Still searching for leaders: Supercommittee’s failure sign of what’s lacking in D.C.
by The Anniston Star Editorial Board
Nov 22, 2011 | 1793 views |  0 comments | 7 7 recommendations | email to a friend | print
On paper, the bipartisan collection of 12 senators and representatives of the supercommittee had a single job: craft legislation to reduce the nation’s debt, which last week reached $15 trillion.

In truth, the so-called supercommittee was pushed and pulled in dozens of directions. It was this background noise of partisan politics and ideology that stuck a spear in the heart of the effort.

The supercommittee structure, it was hoped, might insulate members from the heat that normally accompanied any grand bargain. The supercommittee could have done for deficit-reduction what the base-closing process did for post-Cold War draw-down of military installations. That is to say, it sought to bypass Washington’s usual style of doing business in order to favor decisions based on reason and empirical evidence. The base-closing process isn’t perfect, but it’s superior to leaving the nation’s defense needs to raw politics.

The foundations of the supercommittee weren’t bad. The 12 lawmakers had a choice: Reduce the deficit by $1.2 trillion before Thanksgiving or face $1 trillion in automatic cuts that slash domestic and defense spending starting in 2013. In other words, work together or suffer the consequences.

An announcement of failure Monday by the Republican and Democratic chairs of the supercommittee is an admission that those consequences won out over a compromise.
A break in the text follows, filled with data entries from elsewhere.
/-- An agent of each kind in FAULT, about to be started again on a 1x1 image. -/
def restarting (who : AgentId) : State :=
  { State.reset with
    enc := { State.reset.enc with core := (started 1 1).raise .initFailure }
    dec := { State.reset.dec with core := (started 1 1).raise .streamUnderrun }
    pending := [.start who] }

theorem witness_FaultLeftOnlyByHost :
    ((∃ t, step (restarting .decoder) = .next t) ∧ (restarting .decoder).dec.core.state = .fault ∧
      (nextOf (step (restarting .decoder))).map (fun t => t.dec.core.state) = some .busy) ∧
    ((∃ t, step (restarting .encoder) = .next t) ∧ (restarting .encoder).enc.core.state = .fault ∧
      (nextOf (step (restarting .encoder))).map (fun t => t.enc.core.state) = some .busy) :=
  ⟨⟨next_of (by decide), by decide, by decide⟩, ⟨next_of (by decide), by decide, by decide⟩⟩
theorem witness_AgentsShareNothing :
    ((∃ t, step (decoding 1 1 [0x55]) = .next t) ∧ (decoding 1 1 [0x55]).pending = [] ∧
      (decoding 1 1 [0x55]).mover = some .decoder) ∧
    ((∃ t, step (encoding 1 1 [1, 2, 3]) = .next t) ∧ (encoding 1 1 [1, 2, 3]).pending = [] ∧
      (encoding 1 1 [1, 2, 3]).mover = some .encoder) :=
  ⟨⟨next_of (by decide), by decide, by decide⟩, ⟨next_of (by decide), by decide, by decide⟩⟩
/-- An encoder that is BUSY, one that is not, and a decoder that is BUSY. -/
def busyEncoder : Encoder := (encoding 1 1 [1, 2, 3]).enc
def idleEncoder : Encoder := State.reset.enc
def busyDecoder : Decoder := (decoding 1 1 [0x55]).dec

/-- The encoder BUSY, on its own turn. -/
def encodersTurn : State := { encoding 1 1 [1, 2, 3] with turn := .encoder }

/-- Each clause, with the other agent BUSY on the mover's own turn, and with it not BUSY. -/
theorem witness_AgentsIgnoreEachOther :
    ((decoding 1 1 [0x55]).pending = [] ∧ (decoding 1 1 [0x55]).mover = some .decoder ∧
      (decoding 1 1 [0x55]).turn = .decoder ∧ busyEncoder.core.state = .busy ∧
      idleEncoder.core.state ≠ .busy ∧ ∃ t, step (decoding 1 1 [0x55]) = .next t) ∧
    (encodersTurn.pending = [] ∧ encodersTurn.mover = some .encoder ∧ encodersTurn.turn = .encoder ∧
      busyDecoder.core.state = .busy ∧ State.reset.dec.core.state ≠ .busy ∧
      ∃ t, step encodersTurn = .next t) :=
  ⟨⟨by decide, by decide, by decide, by decide, by decide, next_of (by decide)⟩,
    ⟨by decide, by decide, by decide, by decide, by decide, next_of (by decide)⟩⟩
/-- The 1x1 image, and for the second clause a stream of 4 bytes for its one pixel (V-F13). -/
theorem witness_DecoderRunEnds :
    (decoding 1 1 [0x55, 1, 2, 3]).Sound ∧ (decoding 1 1 [0x55, 1, 2, 3]).pending = [] ∧
    (decoding 1 1 [0x55, 1, 2, 3]).dec.core.state = .busy ∧
    (decoding 1 1 [0x55, 1, 2, 3]).enc.core.state ≠ .busy ∧
    (decoding 1 1 [0x55, 1, 2, 3]).dec.core.n.toNat + 1 =
      (decoding 1 1 [0x55, 1, 2, 3]).dec.core.width.toNat * (decoding 1 1 [0x55, 1, 2, 3]).dec.core.height.toNat ∧
    ∀ a, a < 4 → (Cells.read (decoding 1 1 [0x55, 1, 2, 3]).dec.stream a).isSome :=
  ⟨sound_decoding 1 1 _ (by decide) (by decide), by decide, by decide, by decide, by decide, by decide⟩
theorem witness_EncoderRunEnds :
    (encoding 1 1 [1, 2, 3]).Sound ∧ (encoding 1 1 [1, 2, 3]).enc.InputReady ∧
    (encoding 1 1 [1, 2, 3]).pending = [] ∧ (encoding 1 1 [1, 2, 3]).enc.core.state = .busy ∧
    (encoding 1 1 [1, 2, 3]).dec.core.state ≠ .busy ∧
    (encoding 1 1 [1, 2, 3]).enc.core.n.toNat + 1 =
      (encoding 1 1 [1, 2, 3]).enc.core.width.toNat * (encoding 1 1 [1, 2, 3]).enc.core.height.toNat :=
  ⟨sound_encoding 1 1 _ (by decide) (by decide), fun _ => by decide, by decide, by decide, by decide,
    by decide⟩
theorem witness_RoundTrip :
    State.reset.pending = [] ∧ State.reset.enc.core.state ≠ .busy ∧ State.reset.dec.core.state ≠ .busy ∧
    0 < (2 : BitVec 16).toNat ∧ 0 < (1 : BitVec 16).toNat ∧
    (2 : BitVec 16).toNat ≤ State.reset.cfg.maxWidth.toNat ∧
    [(1 : Byte), 2, 3, 4, 5, 6].length = 3 * ((2 : BitVec 16).toNat * (1 : BitVec 16).toNat) := by decide

end Sys2Proof.Tests
end

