-- ==== Sys2Proof/Proofs/EncoderStep.lean ====
section
/-! The encoder's pixel step: the opcode the chain selects by the ranges of the deltas, its bytes by their
low bits, and the shape every step has. -/

namespace Sys2Proof

/-- The three bytes of DIFF2, the fields of red and green split as conflict C1 has them (R97). -/
theorem encode_diff2_eq (vr vg vb : BitVec 7) :
    encode (.diff2 vr vg vb) =
      [BitVec.ofNat 8 (0xC0 + vr.toNat % 32), BitVec.ofNat 8 (4 * (vg.toNat % 64) + vr.toNat / 32),
        BitVec.ofNat 8 (2 * vb.toNat + vg.toNat / 64)] := by
  rw [encode, append_eq_ofNat 0b110#3 (vr.extractLsb' 0 5),
    append_eq_ofNat (vg.extractLsb' 0 6) (vr.extractLsb' 5 2), append_eq_ofNat vb (vg.extractLsb' 6 1)]
  have hr : vr.toNat / 32 % 4 = vr.toNat / 32 := by omega
  have hg : vg.toNat / 64 % 2 = vg.toNat / 64 := by omega
  simp only [BitVec.extractLsb'_toNat, Nat.shiftRight_eq_div_pow, Nat.pow_zero, Nat.div_one,
    Nat.reducePow, BitVec.toNat_ofNat, hr, hg]

namespace Machine

/-! ### The slot number and the fields as numbers -/

/-- The slot is the sum of the channels modulo 32: the model forms it in 8 bits, and 32 divides 256 (R150). -/
theorem hash_toNat (p : Pixel) : (hash p).toNat = (p.r.toNat + p.g.toNat + p.b.toNat) % 32 := by
  simp only [hash, BitVec.toNat_setWidth, BitVec.toNat_add]
  omega

/-- The field stored for a byte is the byte's low bits (R102). -/
@[simp] theorem field_toNat (n : Nat) (v : Byte) : (field n v).toNat = lowBits n v :=
  BitVec.toNat_setWidth n v

/-- The low bits of the low bits. -/
theorem lowBits_mod (m n : Nat) (h : m ≤ n) (v : Byte) : lowBits n v % 2 ^ m = lowBits m v :=
  Nat.mod_mod_of_dvd _ (Nat.pow_dvd_pow 2 h)

/-- The bytes of DIFF2 for three deltas (R232). -/
theorem encode_diff2_fields (vr vg vb : Byte) :
    encode (.diff2 (field 7 vr) (field 7 vg) (field 7 vb)) =
      [BitVec.ofNat 8 (0xC0 + lowBits 5 vr), BitVec.ofNat 8 (4 * lowBits 6 vg + lowBits 7 vr / 32),
        BitVec.ofNat 8 (2 * lowBits 7 vb + lowBits 7 vg / 64)] := by
  have hr : lowBits 7 vr % 32 = lowBits 5 vr := lowBits_mod 5 7 (by decide) vr
  have hg : lowBits 7 vg % 64 = lowBits 6 vg := lowBits_mod 6 7 (by decide) vg
  simp only [encode_diff2_eq, field_toNat, hr, hg]

/-! ### The chain by the ranges of the deltas -/

/-- One test of the chain: three values, each in the range of its width (R168, R228). -/
theorem fits_three_iff {i j k : Nat} {x y z : Byte} (hw : ∀ n ∈ [i, j, k], 0 < n ∧ n ≤ 8) :
    (fits i x && fits j y && fits k z) = true ↔ inRange i x ∧ inRange j y ∧ inRange k z := by
  have hfit : ∀ n ∈ [i, j, k], ∀ v : Byte, fits n v = true ↔ inRange n v := fun n hn v =>
    fits_iff_inRange (hw n hn).1 (hw n hn).2
  rw [Bool.and_eq_true, Bool.and_eq_true, hfit i (by simp), hfit j (by simp), hfit k (by simp),
    and_assoc]

section
variable {v px : Pixel}

/-! Each form is selected when its own test is the first of the chain to hold (R228 to R232). -/

theorem selectOpcode_of_diff (hdiff : inRange 2 v.r ∧ inRange 2 v.g ∧ inRange 2 v.b) :
    selectOpcode v px = .diff (field 2 v.r) (field 2 v.g) (field 2 v.b) := by
  simp (disch := decide) only [selectOpcode, fits_three_iff, hdiff, and_self, if_true]

theorem selectOpcode_of_diff3 (hdiff : ¬(inRange 2 v.r ∧ inRange 2 v.g ∧ inRange 2 v.b))
    (hdiff3 : inRange 4 v.r ∧ inRange 4 v.b ∧ inRange 5 v.g) :
    selectOpcode v px = .diff3 (field 4 v.r) (field 5 v.g) (field 4 v.b) := by
  simp (disch := decide) only [selectOpcode, fits_three_iff, hdiff, hdiff3, and_self, if_true, if_false]

theorem selectOpcode_of_luma (hdiff : ¬(inRange 2 v.r ∧ inRange 2 v.g ∧ inRange 2 v.b))
    (hdiff3 : ¬(inRange 4 v.r ∧ inRange 4 v.b ∧ inRange 5 v.g))
    (hluma : inRange 4 (v.r - v.g) ∧ inRange 4 (v.b - v.g) ∧ inRange 6 v.g) :
    selectOpcode v px = .luma (field 6 v.g) (field 4 (v.r - v.g)) (field 4 (v.b - v.g)) := by
  simp (disch := decide) only [selectOpcode, fits_three_iff, hdiff, hdiff3, hluma, and_self, if_true,
    if_false]

theorem selectOpcode_of_diff2 (hdiff : ¬(inRange 2 v.r ∧ inRange 2 v.g ∧ inRange 2 v.b))
    (hdiff3 : ¬(inRange 4 v.r ∧ inRange 4 v.b ∧ inRange 5 v.g))
    (hluma : ¬(inRange 4 (v.r - v.g) ∧ inRange 4 (v.b - v.g) ∧ inRange 6 v.g))
    (hdiff2 : inRange 7 v.r ∧ inRange 7 v.g ∧ inRange 7 v.b) :
    selectOpcode v px = .diff2 (field 7 v.r) (field 7 v.g) (field 7 v.b) := by
  simp (disch := decide) only [selectOpcode, fits_three_iff, hdiff, hdiff3, hluma, hdiff2, and_self,
    if_true, if_false]

end

/-! ### A pixel that is no run pixel -/

/-- On a cache hit the step emits INDEX of the slot, after a pending run (R225, R226). -/
theorem encoderStep_hit {s : State} {px : Pixel}
    (hx : s.enc.pixels.readPixel s.enc.core.n.toNat = some px) (hp : px ≠ s.enc.core.prev)
    (hslot : s.enc.core.slot (hash px) = px) (hr : s.enc.core.p.Readable s.enc.core.width) :
    ∃ t, encoderStep s = .next t ∧
      EncoderStepped s t px (pendingRun s.enc.core.runcnt ++ encode (.index (hash px))) 0 false :=
  encoderStep_completes hx hr (Encoder.opcodes_hit hp hslot)

/-- On a miss the step emits the opcode the chain selects, after a pending run, and writes the slot (R225,
R228, R234). -/
theorem encoderStep_miss {s : State} {px : Pixel} {i : Instr}
    (hx : s.enc.pixels.readPixel s.enc.core.n.toNat = some px) (hp : px ≠ s.enc.core.prev)
    (hslot : s.enc.core.slot (hash px) ≠ px) (hr : s.enc.core.p.Readable s.enc.core.width)
    (hi : selectOpcode (subPixel px s.enc.core.p.pred) px = i) :
    ∃ t, encoderStep s = .next t ∧
      EncoderStepped s t px (pendingRun s.enc.core.runcnt ++ encode i) 0 true :=
  hi ▸ encoderStep_completes hx hr (Encoder.opcodes_miss hp hslot)

/-- Settles O33: the step on a hit, its byte by `encode_index_eq` and `hash_toNat`. -/
theorem encoderEmitsIndex : Obligations.EncoderEmitsIndex := by
  intro s px hx hp hslot hr
  have hstep := encoderStep_hit hx hp hslot hr
  rwa [encode_index_eq, hash_toNat] at hstep

/-- Settles O34: the first test of the chain holds. -/
theorem encoderEmitsDiff : Obligations.EncoderEmitsDiff := by
  rintro s px _ _ _ hx hp hslot hr rfl rfl rfl hfr hfg hfb
  have hstep := encoderStep_miss hx hp hslot hr (selectOpcode_of_diff ⟨hfr, hfg, hfb⟩)
  rwa [encode_diff_eq, field_toNat, field_toNat, field_toNat] at hstep

/-- Settles O35: the second test of the chain is the first to hold. -/
theorem encoderEmitsDiff3 : Obligations.EncoderEmitsDiff3 := by
  rintro s px _ _ _ hx hp hslot hr rfl rfl rfl hdiff hfr hfb hfg
  have hstep := encoderStep_miss hx hp hslot hr (selectOpcode_of_diff3 hdiff ⟨hfr, hfb, hfg⟩)
  rwa [encode_diff3_eq, field_toNat, field_toNat, field_toNat] at hstep

/-- Settles O36: the third test of the chain is the first to hold. -/
theorem encoderEmitsLuma : Obligations.EncoderEmitsLuma := by
  rintro s px _ _ _ hx hp hslot hr rfl rfl rfl hdiff hdiff3 hfr hfb hfg
  have hstep := encoderStep_miss hx hp hslot hr (selectOpcode_of_luma hdiff hdiff3 ⟨hfr, hfb, hfg⟩)
  rwa [encode_luma_eq, field_toNat, field_toNat, field_toNat] at hstep

/-- Settles O37: the fourth test of the chain is the first to hold. -/
theorem encoderEmitsDiff2 : Obligations.EncoderEmitsDiff2 := by
  rintro s px _ _ _ hx hp hslot hr rfl rfl rfl hdiff hdiff3 hluma hfr hfg hfb
  have hstep := encoderStep_miss hx hp hslot hr
    (selectOpcode_of_diff2 hdiff hdiff3 hluma ⟨hfr, hfg, hfb⟩)
  rwa [encode_diff2_fields] at hstep

/-! ### Every step -/

/-- Settles O39: the four ways of `Encoder.opcodes_cases`, two on a run pixel and two on any other. -/
theorem encoderStepShape : Obligations.EncoderStepShape := by
  intro s px hx hr
  obtain ⟨out, rc, colour, ho, hcases⟩ := s.enc.opcodes_cases px
  obtain ⟨t, hstep, hstepped⟩ := encoderStep_completes hx hr ho
  refine ⟨t, out, rc, colour, hstep, hstepped, ?_⟩
  rcases hcases with ⟨hp, hcolour, hout⟩ | ⟨hp, hrc, i, hout, hi⟩
  · refine ⟨fun _ => ⟨hcolour, ?_⟩, fun hne => absurd hp hne⟩
    rcases hout with ⟨rfl, -⟩ | ⟨rfl, -⟩
    · exact Nat.zero_le 1
    · exact Nat.le_refl 1
  · have hsel : (colour = true ↔ s.enc.core.slot (hash px) ≠ px) ∧ i.wellFormed = true ∧
        i.opcode ≠ .run := by
      rcases hi with ⟨rfl, hslot, rfl⟩ | ⟨rfl, hslot, rfl⟩
      · exact ⟨by simp [hslot], rfl, by simp [Instr.opcode]⟩
      · exact ⟨by simp [hslot], selectOpcode_wellFormed _ px, selectOpcode_ne_run _ px⟩
    obtain ⟨hwrite, hwf, hrun⟩ := hsel
    exact ⟨fun heq => absurd heq hp,
      fun _ => ⟨hrc, hwrite, i, hwf, hrun, hout, encode_length_pos i, encode_length_le i⟩⟩

end Machine

end Sys2Proof
end

section
/-! The decoder's pixel step: what the bytes of an opcode make a fetch answer, that every opcode and every
run-continuation step completes, and the pixel each opcode stands for. -/

namespace Sys2Proof

/-! ### The bytes of an opcode decode to it -/

/-- The fields an encoding puts together, the decoding of its class takes apart (R93 to R99, R101). -/
theorem decodeOpcode_encode {i : Instr} {b0 : Byte} {more : List Byte} (h : encode i = b0 :: more)
    (rest : List Byte) : decodeOpcode i.opcode b0 (more ++ rest) = .ok (i, rest) := by
  cases i <;> obtain ⟨rfl, rfl⟩ := List.cons.inj h
  case rgb r g b => rfl
  case diff2 vr vg vb =>
    simp [decodeOpcode, Instr.opcode, decodeDiff2, low5_tag110, fields_diff2_byte1, fields_diff2_byte2,
      join_vr, join_vg]
  case run f => simp [decodeOpcode, Instr.opcode, decodeRun, low5_tag111]
  case index i => simp [decodeOpcode, Instr.opcode, decodeIndex, low5_tag000]
  case diff3 vr vg vb => simp [decodeOpcode, Instr.opcode, decodeDiff3, low5_tag001, nibbles]
  case diff vr vg vb => simp [decodeOpcode, Instr.opcode, decodeDiff, fields_diff]
  case luma vg vgr vgb => simp [decodeOpcode, Instr.opcode, decodeLuma, low6_tag10, nibbles]

/-- Decoding inverts encoding: the leading byte names the class, the class places the fields. -/
theorem decode_encode_append {i : Instr} (hi : i.wellFormed = true) (rest : List Byte) :
    decode (encode i ++ rest) = .ok (i, rest) := by
  obtain ⟨b0, more, henc⟩ := List.exists_cons_of_length_pos (encode_length_pos i)
  have hclass : classify b0 = i.opcode := classify_leading hi (by rw [henc]; rfl)
  rw [henc, List.cons_append, decode, hclass, decodeOpcode_encode henc]

theorem decode_encode {i : Instr} (hi : i.wellFormed = true) : decode (encode i) = .ok (i, []) := by
  simpa using decode_encode_append hi []

namespace Machine

/-! ### What a fetch gives where an opcode stands -/

/-- Once the leading byte is there, whether all bytes of the opcode are there decides the fetch (R188). -/
theorem fetch_of_head {m : Memory} {k : Nat} {i : Instr} {b0 : Byte} (hi : i.wellFormed = true)
    (hhead : (encode i).head? = some b0) (hread : Cells.read m k = some b0) :
    (m.readBytes k (encode i).length = some (encode i) → fetch m k = some i) ∧
    (m.readBytes k (encode i).length = none → fetch m k = none) := by
  rw [fetch_of_leading hread, classify_leading hi hhead, ← encode_length]
  refine ⟨fun hall => ?_, fun hmissing => ?_⟩
  · simp only [hall, decode_encode hi]
  · simp only [hmissing]

theorem fetch_encode {m : Memory} {k : Nat} {i : Instr} (hi : i.wellFormed = true)
    (hall : m.readBytes k (encode i).length = some (encode i)) : fetch m k = some i := by
  obtain ⟨b0, more, henc⟩ := List.exists_cons_of_length_pos (encode_length_pos i)
  have hhead : (encode i).head? = some b0 := by rw [henc]; rfl
  have hread : Cells.read m k = some b0 := by
    simpa [henc] using ((Memory.readBytes_eq_some_iff _ _ _ _).mp hall).2 0 (encode_length_pos i)
  exact (fetch_of_head hi hhead hread).1 hall

/-- A well-formed opcode at IPOS runs when it is whole and raises StreamUnderrun when it is cut short. -/
theorem runsWhole_of_wellFormed {i : Instr} (hi : i.wellFormed = true) : RunsWhole i := by
  intro s hrun
  refine ⟨fun hall => decoderStep_opcode hrun (fetch_encode hi hall), fun b0 hhead hread hmissing => ?_⟩
  have hfetch : fetch s.dec.stream s.dec.ipos = none :=
    (fetch_of_head hi hhead hread).2 ((Memory.readBytes_eq_none_iff _ _ _).mpr hmissing)
  exact ⟨_, decoderStep_underrun hrun hfetch, rfl, rfl⟩

/-! ### Every decoder step completes -/

section
variable {s : State} (hr : s.dec.core.p.Readable s.dec.core.width)
include hr

theorem retireColour_next (k : Nat) (px : Pixel) :
    ∃ t, retireColour k px s = .next t ∧ DecoderStepped s t px k s.dec.core.runcnt true := by
  obtain ⟨t, ht⟩ := retireColour_completes (k := k) (px := px) hr
  exact ⟨t, ht, retireColour_stepped ht⟩

/-- A run-continuation step reads nothing and repeats PREV: an opcode of no bytes (R187). -/
theorem runContinuation_next :
    ∃ t, runContinuation s = .next t ∧
      DecoderStepped s t s.dec.core.prev 0 (s.dec.core.runcnt - 1) false := by
  obtain ⟨t, ht⟩ := retireRepeat_completes (k := 0) (rc := s.dec.core.runcnt - 1)
    (px := s.dec.core.prev) hr
  exact ⟨t, ht, retireRepeat_stepped ht⟩

/-- Every opcode ends in step 8, which completes where `advance` does. -/
theorem exec_completes (i : Instr) : ∃ t, exec i s = .next t := by
  cases i with
  | run f => exact retireRepeat_completes hr
  | rgb r g b => exact retireColour_completes hr
  | diff2 vr vg vb => exact retireColour_completes hr
  | index i => exact retireColour_completes hr
  | diff3 vr vg vb => exact retireColour_completes hr
  | diff vr vg vb => exact retireColour_completes hr
  | luma vg vgr vgb => exact retireColour_completes hr

end

theorem decoderStep_continues {s : State} (h : 0 < s.dec.core.runcnt.toNat) :
    decoderStep s = runContinuation s :=
  decoderStep_run fun h0 => by simp [h0] at h

/-- Settles O24: `exec_completes` and the two ways of `exec_next`; `runContinuation_next` for a run in
flight. -/
theorem everyOpcodeRetires : Obligations.EveryOpcodeRetires := by
  refine ⟨fun i s _ hr => ?_, fun s hpos hr => ?_⟩
  · obtain ⟨t, ht⟩ := exec_completes hr i
    rcases exec_next ht with ⟨px, hstep, hop⟩ | ⟨f, rfl, hstep⟩
    · exact ⟨t, px, _, ht, by rwa [decide_eq_true hop], fun _ => rfl⟩
    · exact ⟨t, _, f, ht, hstep, fun hop => absurd rfl hop⟩
  · obtain ⟨t, ht, hstep⟩ := runContinuation_next hr
    exact ⟨t, _, (decoderStep_continues hpos).trans ht, hstep⟩
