/-- Rule R112: the record UNPK.H builds from its eight cells, what it invalidates, and that nothing else changes;
InputNotValid when a cell is missing. -/
def Obligations.UnpackHumidityRecord : Prop :=
  (∀ (s : State) (bE1 bE2 bE3 bE4 bE5 bE6 bE7 bE8 : Byte),
    Memory.read s.img 0xE1 = some bE1 → Memory.read s.img 0xE2 = some bE2 →
    Memory.read s.img 0xE3 = some bE3 → Memory.read s.img 0xE4 = some bE4 →
    Memory.read s.img 0xE5 = some bE5 → Memory.read s.img 0xE6 = some bE6 →
    Memory.read s.img 0xE7 = some bE7 → Memory.read s.img 0xE8 = some bE8 →
    ∃ r : HCal,
      exec .unpkH s = .next { s with hcal := some r, hum := none }
      ∧ u16 r.par_h1 = bE3.toNat * 16 + bE2.toNat % 16
      ∧ u16 r.par_h2 = bE1.toNat * 16 + bE2.toNat / 16
      ∧ s8 r.par_h3 = signed8 bE4.toNat ∧ s8 r.par_h4 = signed8 bE5.toNat
      ∧ s8 r.par_h5 = signed8 bE6.toNat ∧ u8 r.par_h6 = bE7.toNat ∧ s8 r.par_h7 = signed8 bE8.toNat)
  ∧ ∀ s : State, ¬ InputsValid .unpkH s → exec .unpkH s = .next (recorded 2#3 0x011#12 s)

/-- Rule R113 with the default PCAL_MAP and CAL16_LSB_FIRST = true, both taken as hypotheses;
InputNotValid when one of the sixteen cells is missing. -/
def Obligations.UnpackPressureRecordDefaultMap : Prop :=
  (∀ (s : State) (b8E b8F b90 b91 b92 b94 b95 b96 b97 b98 b99 b9C b9D b9E b9F bA0 : Byte),
    s.params.pcalMap = pcalMapDefault → s.params.cal16LsbFirst = true →
    Memory.read s.img 0x8E = some b8E → Memory.read s.img 0x8F = some b8F →
    Memory.read s.img 0x90 = some b90 → Memory.read s.img 0x91 = some b91 →
    Memory.read s.img 0x92 = some b92 → Memory.read s.img 0x94 = some b94 →
    Memory.read s.img 0x95 = some b95 → Memory.read s.img 0x96 = some b96 →
    Memory.read s.img 0x97 = some b97 → Memory.read s.img 0x98 = some b98 →
    Memory.read s.img 0x99 = some b99 → Memory.read s.img 0x9C = some b9C →
    Memory.read s.img 0x9D = some b9D → Memory.read s.img 0x9E = some b9E →
    Memory.read s.img 0x9F = some b9F → Memory.read s.img 0xA0 = some bA0 →
    ∃ r : PCal,
      exec .unpkP s = .next { s with pcal := some r, press := none }
      ∧ u16 r.par_p1 = ((b8F.toNat * 256 + b8E.toNat : Nat) : Int)
      ∧ s16 r.par_p2 = signed16 (b91.toNat * 256 + b90.toNat)
      ∧ s8 r.par_p3 = signed8 b92.toNat
      ∧ s16 r.par_p4 = signed16 (b95.toNat * 256 + b94.toNat)
      ∧ s16 r.par_p5 = signed16 (b97.toNat * 256 + b96.toNat)
      ∧ s8 r.par_p6 = signed8 b99.toNat
      ∧ s8 r.par_p7 = signed8 b98.toNat
      ∧ s16 r.par_p8 = signed16 (b9D.toNat * 256 + b9C.toNat)
      ∧ s16 r.par_p9 = signed16 (b9F.toNat * 256 + b9E.toNat)
      ∧ u8 r.par_p10 = bA0.toNat)
  ∧ ∀ s : State, s.params.pcalMap = pcalMapDefault →
    (∃ a ∈ [0x8E, 0x8F, 0x90, 0x91, 0x92, 0x94, 0x95, 0x96, 0x97, 0x98, 0x99, 0x9C, 0x9D, 0x9E, 0x9F, 0xA0],
      Memory.read s.img a = none) →
    exec .unpkP s = .next (recorded 2#3 0x012#12 s)

/-- Rule R114: which maps are admissible, and the record UNPK.P builds under any map, with the byte order of
CAL16_LSB_FIRST (log entry 10 says how the two parameters meet); InputNotValid when a cell of the map is missing. -/
def Obligations.UnpackPressureRecordAnyMap : Prop :=
  (∀ m : PcalMap, m.wf = true ↔
    m.par_p1 = ⟨0x8E#8, 0x8F#8⟩ ∧ m.par_p10 = 0xA0#8 ∧ m.cells.Nodup
      ∧ (∀ a ∈ m.cells, 0x8E ≤ a.toNat ∧ a.toNat ≤ 0xA0) ∧ m.par_p7.toNat < m.par_p6.toNat)
  ∧ (∀ s : State, ¬ InputsValid .unpkP s → exec .unpkP s = .next (recorded 2#3 0x012#12 s))
  ∧ ∀ (s : State) (b : BitVec 8 → Byte),
    (∀ a ∈ s.params.pcalMap.cells, Memory.read s.img a.toNat = some (b a)) →
    ∃ r : PCal,
      exec .unpkP s = .next { s with pcal := some r, press := none }
      ∧ u16 r.par_p1 = pairNat s.params (b s.params.pcalMap.par_p1.lsb) (b s.params.pcalMap.par_p1.msb)
      ∧ s16 r.par_p2 =
        signed16 (pairNat s.params (b s.params.pcalMap.par_p2.lsb) (b s.params.pcalMap.par_p2.msb))
      ∧ s8 r.par_p3 = signed8 (b s.params.pcalMap.par_p3).toNat
      ∧ s16 r.par_p4 =
        signed16 (pairNat s.params (b s.params.pcalMap.par_p4.lsb) (b s.params.pcalMap.par_p4.msb))
      ∧ s16 r.par_p5 =
        signed16 (pairNat s.params (b s.params.pcalMap.par_p5.lsb) (b s.params.pcalMap.par_p5.msb))
      ∧ s8 r.par_p6 = signed8 (b s.params.pcalMap.par_p6).toNat
      ∧ s8 r.par_p7 = signed8 (b s.params.pcalMap.par_p7).toNat
      ∧ s16 r.par_p8 =
        signed16 (pairNat s.params (b s.params.pcalMap.par_p8.lsb) (b s.params.pcalMap.par_p8.msb))
      ∧ s16 r.par_p9 =
        signed16 (pairNat s.params (b s.params.pcalMap.par_p9.lsb) (b s.params.pcalMap.par_p9.msb))
      ∧ u8 r.par_p10 = (b s.params.pcalMap.par_p10).toNat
What would a compromise have looked like? President Barack Obama’s bipartisan deficit-reduction panel set the tone for such a deal early this year. The Simpson-Bowles commission outlined a mixed diet of spending cuts, reductions in social insurance programs and tax increases for the wealthy, all carefully rolled in so as to not disrupt the fragile national economy. The top Republican and Democrat on the panel — Alan Simpson, a former Republican U.S. senator, and Erskine Bowles, chief of staff under President Bill Clinton — loudly argued that those three ingredients are required.

Most accounts of the supercommittee workings confirm that spending cuts and social insurance adjustments were on the table, though the debate centered on precisely how much to cut. Tax increases for those Americans most able to afford them, however, were a non-starter for Republicans on the supercommittee.

Republicans will thus come in for a lot of criticism for their inability to budge on taxes. Democrats will accuse them of protecting the very richest Americans to the detriment of nation.

In return, Republicans will claim Democrats mishandled their side of the compromise. “If you look at the Democrats’ position it was, ‘We have to raise taxes. We have to pass this jobs bill, which is another almost half-trillion dollars. And we’re not excited about entitlement reform,’ ” Sen. Jon Kyl, R-Ariz., said Sunday on NBC’s Meet the Press.

No side will elude some measure of blame in this super-fiasco, including the president. It was the Obama administration that put off raising the debt ceiling in late 2010 while Democrats still held a majority in the U.S. House. The Republicans took control of the House in 2011 and it was their foot-dragging that brought on a last-minute deal on the debt ceiling. Part of that arrangement was the creation of the supercommittee and its goal of debt-reduction.

Obama’s arms-length relationship with his own Simpson-Bowles commission is another problem. The president missed an opportunity earlier this year to accept its framework and set about to sell it to the American people. Such an effort may have been as futile as the not-so-super supercommittee, but it would have displayed a chief executive exerting leadership. Monday Obama said he will keep the pressure on Congress by not allowing it to evade the penalties that come with a missed $1.2 trillion deadline. That’s a welcome signal that the president is forcefully engaging.

Americans are looking for leaders in Washington to manage our big problems. That search continues.